Both sides of politics began to question whether the MDBA's interpretation of the Water Act 2007 (Cth) was correct. Under pressure, the MDBA Chair resigned. His replacement announced that he disagreed with the former MDBA Chair's interpretation of the Water Act 2007 (Cth), and that the Water Act 2007 (Cth) did not require a Basin Plan that prioritised the environment. The MDBA went on to prepare the Basin Plan on the basis that environmental, social and economic issues are 'balanced'. This plan required 2750 GL/year to be taken out of consumptive use for the environment and this plan is the one which has since been adopted by the Federal Water Minister as the Murray-Darling Basin Plan under the Water Act 2007 (Cth).

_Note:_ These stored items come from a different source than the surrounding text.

/-! ### `setPar` -/

@[simp] theorem setPar_pending (i : Item) (n e v : Nat) (s : State) : (setPar i n e v s).pending = s.pending := rfl
@[simp] theorem setPar_sent (i : Item) (n e v : Nat) (s : State) : (setPar i n e v s).sent = s.sent := rfl
@[simp] theorem setPar_free (i : Item) (n e v : Nat) (s : State) : (setPar i n e v s).free = s.free := rfl
@[simp] theorem setPar_pend (i : Item) (n e v : Nat) (s : State) : (setPar i n e v s).pend = s.pend := rfl
@[simp] theorem setPar_boundary (i : Item) (n e v : Nat) (s : State) : (setPar i n e v s).boundary = s.boundary := rfl
@[simp] theorem setPar_ctr (i : Item) (n e v : Nat) (s : State) : (setPar i n e v s).ctr = s.ctr := rfl
@[simp] theorem setPar_satDue (i : Item) (n e v : Nat) (s : State) : (setPar i n e v s).satDue = s.satDue := rfl
@[simp] theorem setPar_evCounts (i : Item) (n e v : Nat) (s : State) : (setPar i n e v s).evCounts = s.evCounts := rfl
@[simp] theorem setPar_power (i : Item) (n e v : Nat) (s : State) : (setPar i n e v s).power = s.power := rfl
@[simp] theorem setPar_hostLinks (i : Item) (n e v : Nat) (s : State) : (setPar i n e v s).hostLinks = s.hostLinks := rfl
@[simp] theorem setPar_boot (i : Item) (n e v : Nat) (s : State) : (setPar i n e v s).boot = s.boot := rfl
@[simp] theorem setPar_fault (i : Item) (n e v : Nat) (s : State) : (setPar i n e v s).fault = s.fault := rfl
@[simp] theorem setPar_zcp (i : Item) (n e v : Nat) (s : State) : (setPar i n e v s).zcp = s.zcp := rfl
@[simp] theorem setPar_time (i : Item) (n e v : Nat) (s : State) : (setPar i n e v s).time = s.time := rfl
@[simp] theorem setPar_ingressLinks (i : Item) (n e v : Nat) (s : State) : (setPar i n e v s).ingressLinks = s.ingressLinks := rfl
@[simp] theorem setPar_plan (i : Item) (n e v : Nat) (s : State) : (setPar i n e v s).plan = s.plan := rfl
@[simp] theorem setPar_data (i : Item) (n e v : Nat) (s : State) : (setPar i n e v s).data = s.data := rfl
@[simp] theorem setPar_zoom (i : Item) (n e v : Nat) (s : State) : (setPar i n e v s).zoom = s.zoom := rfl
@[simp] theorem setPar_weir (i : Item) (n e v : Nat) (s : State) : (setPar i n e v s).weir = s.weir := rfl
@[simp] theorem setPar_egress (i : Item) (n e v : Nat) (s : State) : (setPar i n e v s).egress = s.egress := rfl
@[simp] theorem setPar_mem (i : Item) (n e v : Nat) (s : State) : (setPar i n e v s).mem = s.mem := rfl
@[simp] theorem setPar_sluice (i : Item) (n e v : Nat) (s : State) : (setPar i n e v s).sluice = s.sluice := rfl

/-! ### `setSession` -/

@[simp] theorem setSession_pending (k : Nat) (f : Session → Session) (s : State) : (setSession k f s).pending = s.pending := rfl
@[simp] theorem setSession_sent (k : Nat) (f : Session → Session) (s : State) : (setSession k f s).sent = s.sent := rfl
@[simp] theorem setSession_free (k : Nat) (f : Session → Session) (s : State) : (setSession k f s).free = s.free := rfl
@[simp] theorem setSession_force (k : Nat) (f : Session → Session) (s : State) : (setSession k f s).force = s.force := rfl
@[simp] theorem setSession_pend (k : Nat) (f : Session → Session) (s : State) : (setSession k f s).pend = s.pend := rfl
@[simp] theorem setSession_boundary (k : Nat) (f : Session → Session) (s : State) : (setSession k f s).boundary = s.boundary := rfl
@[simp] theorem setSession_ctr (k : Nat) (f : Session → Session) (s : State) : (setSession k f s).ctr = s.ctr := rfl
@[simp] theorem setSession_satDue (k : Nat) (f : Session → Session) (s : State) : (setSession k f s).satDue = s.satDue := rfl
@[simp] theorem setSession_evCounts (k : Nat) (f : Session → Session) (s : State) : (setSession k f s).evCounts = s.evCounts := rfl
@[simp] theorem setSession_power (k : Nat) (f : Session → Session) (s : State) : (setSession k f s).power = s.power := rfl
@[simp] theorem setSession_hostLinks (k : Nat) (f : Session → Session) (s : State) : (setSession k f s).hostLinks = s.hostLinks := rfl
@[simp] theorem setSession_boot (k : Nat) (f : Session → Session) (s : State) : (setSession k f s).boot = s.boot := rfl
@[simp] theorem setSession_fault (k : Nat) (f : Session → Session) (s : State) : (setSession k f s).fault = s.fault := rfl
@[simp] theorem setSession_time (k : Nat) (f : Session → Session) (s : State) : (setSession k f s).time = s.time := rfl
@[simp] theorem setSession_ingressLinks (k : Nat) (f : Session → Session) (s : State) : (setSession k f s).ingressLinks = s.ingressLinks := rfl
@[simp] theorem setSession_plan (k : Nat) (f : Session → Session) (s : State) : (setSession k f s).plan = s.plan := rfl
@[simp] theorem setSession_data (k : Nat) (f : Session → Session) (s : State) : (setSession k f s).data = s.data := rfl
@[simp] theorem setSession_zoom (k : Nat) (f : Session → Session) (s : State) : (setSession k f s).zoom = s.zoom := rfl
@[simp] theorem setSession_weir (k : Nat) (f : Session → Session) (s : State) : (setSession k f s).weir = s.weir := rfl
@[simp] theorem setSession_egress (k : Nat) (f : Session → Session) (s : State) : (setSession k f s).egress = s.egress := rfl
@[simp] theorem setSession_mem (k : Nat) (f : Session → Session) (s : State) : (setSession k f s).mem = s.mem := rfl
@[simp] theorem setSession_sluice (k : Nat) (f : Session → Session) (s : State) : (setSession k f s).sluice = s.sluice := rfl
@[simp] theorem setSession_canal (k : Nat) (f : Session → Session) (s : State) : (setSession k f s).canal = s.canal := rfl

It is not surprising that irrigators opposed the Guide given that the proposals in the Guide may have brought about major social and economic change in rural communities including job losses predicted by MDBA modelling. On the other hand, the success of irrigators in opposing the Guide will count for little if longer term predictions by the CSIRO turn out to be accurate about the unsustainability of the Murray-Darling Basin. There is also a legal question as to whether the former Chair of the MDBA was in fact correct in his interpretation of the requirements of the Water Act 2007 (Cth), because if this were the case, it raises the question as to whether the Basin Plan that we now have is unlawful.